Jessica Dalpiaz was the women’s leader going into today’s contest and she stomped a good line, including a backside 540 to fifty-fifty on the rainbow rail. It was quite a surprise (even to her) that she ended up in fourth place. First-placed Kim Bohnsack rode amazingly, though, mastering the technical tricks with a frontside 180 to switch boardslide on the flatbar. New Hampshire’s Jamie MacLeod–always a slopestyle dominator–couldn’t stomp the big frontside threes she was trying off the first hit. “I was landing those in practice all day,” she said, claiming victim to contest lockup syndrome.
The men’s competition was really close, but sort-of-Breck-local Todd Richards ended up on top of the pile, slaying the course with his usual focus and winding things up with a huge 900. “I’m so glad I finally got my feet under me again,” said Richards, who was less than stoked on not qualifying for the finals in last weekend’s Mammoth Grand Prix halfpipe event.

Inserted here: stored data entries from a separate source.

/-- A list of sub-operations performed on the view of an axis: the first one, then the rest. -/
theorem execAll_cons_putEnv {i : Instr} {f : Env → Env} (hx : ∀ s, exec i s = .next (s.onLocals f))
    {is : List Instr} {s : State} {k : Axis} {e : Env} (h : e.ViewOf s k)
    {o : Host.Outcome State Fault Refusal} (hrest : execAll is (s.putEnv k (f e)) = o) :
    execAll (i :: is) (s.putEnv k e) = o := by
  rw [execAll, exec_putEnv hx h]
  exact hrest

/-- P1 to P4 as sub-operations (R181 to R185). -/
theorem execAll_front {s : State} {k : Axis} {e : Env} (h : e.ViewOf s k) :
    execAll [.p1DirSanitize, .p2CmdClamp, .p3ResetError, .p4ModeSelect] (s.putEnv k e) =
      .next (s.putEnv k e.front) := by
  have h1 := h.of_frame e.dirSanitize_frame
  have h2 := h1.of_frame (Env.cmdClamp_frame _)
  have h3 := h2.of_frame (Env.resetError_frame _)
  exact execAll_cons_putEnv (fun _ => rfl) h <| execAll_cons_putEnv (fun _ => rfl) h1 <|
    execAll_cons_putEnv (fun _ => rfl) h2 <| execAll_cons_putEnv (fun _ => rfl) h3 rfl

/-- The handler of a state (R180 P5). -/
def Mst.handler : Mst → Instr
  | .disabled => .p5HandleIdle
  | .onOffActive => .p5HandleOnOff
  | .rampActive => .p5HandleRamp
  | .faulted => .p5HandleIdle

/-- The handler of the state of the axis as a sub-operation (R186 to R188). -/
theorem exec_handler {s : State} {k : Axis} {e : Env} (h : e.ViewOf s k) :
    exec e.ax.s.mst.handler (s.putEnv k e) = .next (s.putEnv k e.handle) := by
  unfold Env.handle
  cases e.ax.s.mst with
  | disabled => exact exec_putEnv (f := Env.handleIdle) (fun _ => rfl) h
  | onOffActive => exact exec_putEnv (f := Env.handleOnOff) (fun _ => rfl) h
  | rampActive => exact exec_putEnv (f := Env.handleRamp) (fun _ => rfl) h
  | faulted => exact exec_putEnv (f := Env.handleIdle) (fun _ => rfl) h

/-- The fault check of P7, in the active states only (R191). -/
def Mst.monitorOps : Mst → List Instr
  | .disabled => []
  | .onOffActive => [.checkError]
  | .rampActive => [.checkError]
  | .faulted => []

/-- P7 as sub-operations (R191). -/
theorem execAll_monitor {s : State} {k : Axis} {e : Env} (h : e.ViewOf s k) :
    execAll e.ax.s.mst.monitorOps (s.putEnv k e) = .next (s.putEnv k e.monitor) := by
  have hcheck : execAll [.checkError] (s.putEnv k e) = .next (s.putEnv k e.checkError) :=
    (execAll_singleton _ _).trans (exec_putEnv (fun _ => rfl) h)
  unfold Env.monitor
  cases hm : e.ax.s.mst with
  | disabled => rfl
  | onOffActive => exact hcheck
  | rampActive => exact hcheck
  | faulted => rfl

Young rippers Travis Rice and JJ Thomas came in behind Richards. Rice is an explosive rider by nature, and managed to harness the energy on large corked spins. JJ Thomas, whose riding is always stylish and solid, picked up the tech end of things with a fakie three off the first kicker to inverted five. Used-to-be-Breck-local Chad Otterstrom was slaying the course all day in practice, but had a little trouble in his contest run and landed in spot-number four.
Slopestyle seems to be fast eclipsing big air as an alternative to halfpipe, especially when the courses are designed by the likes of Gunny Gunnerson of Snow Park Technologies (like this one was). And with event organizers ditching big air as an X-Games event, slopestyle seems to be the contest of the future.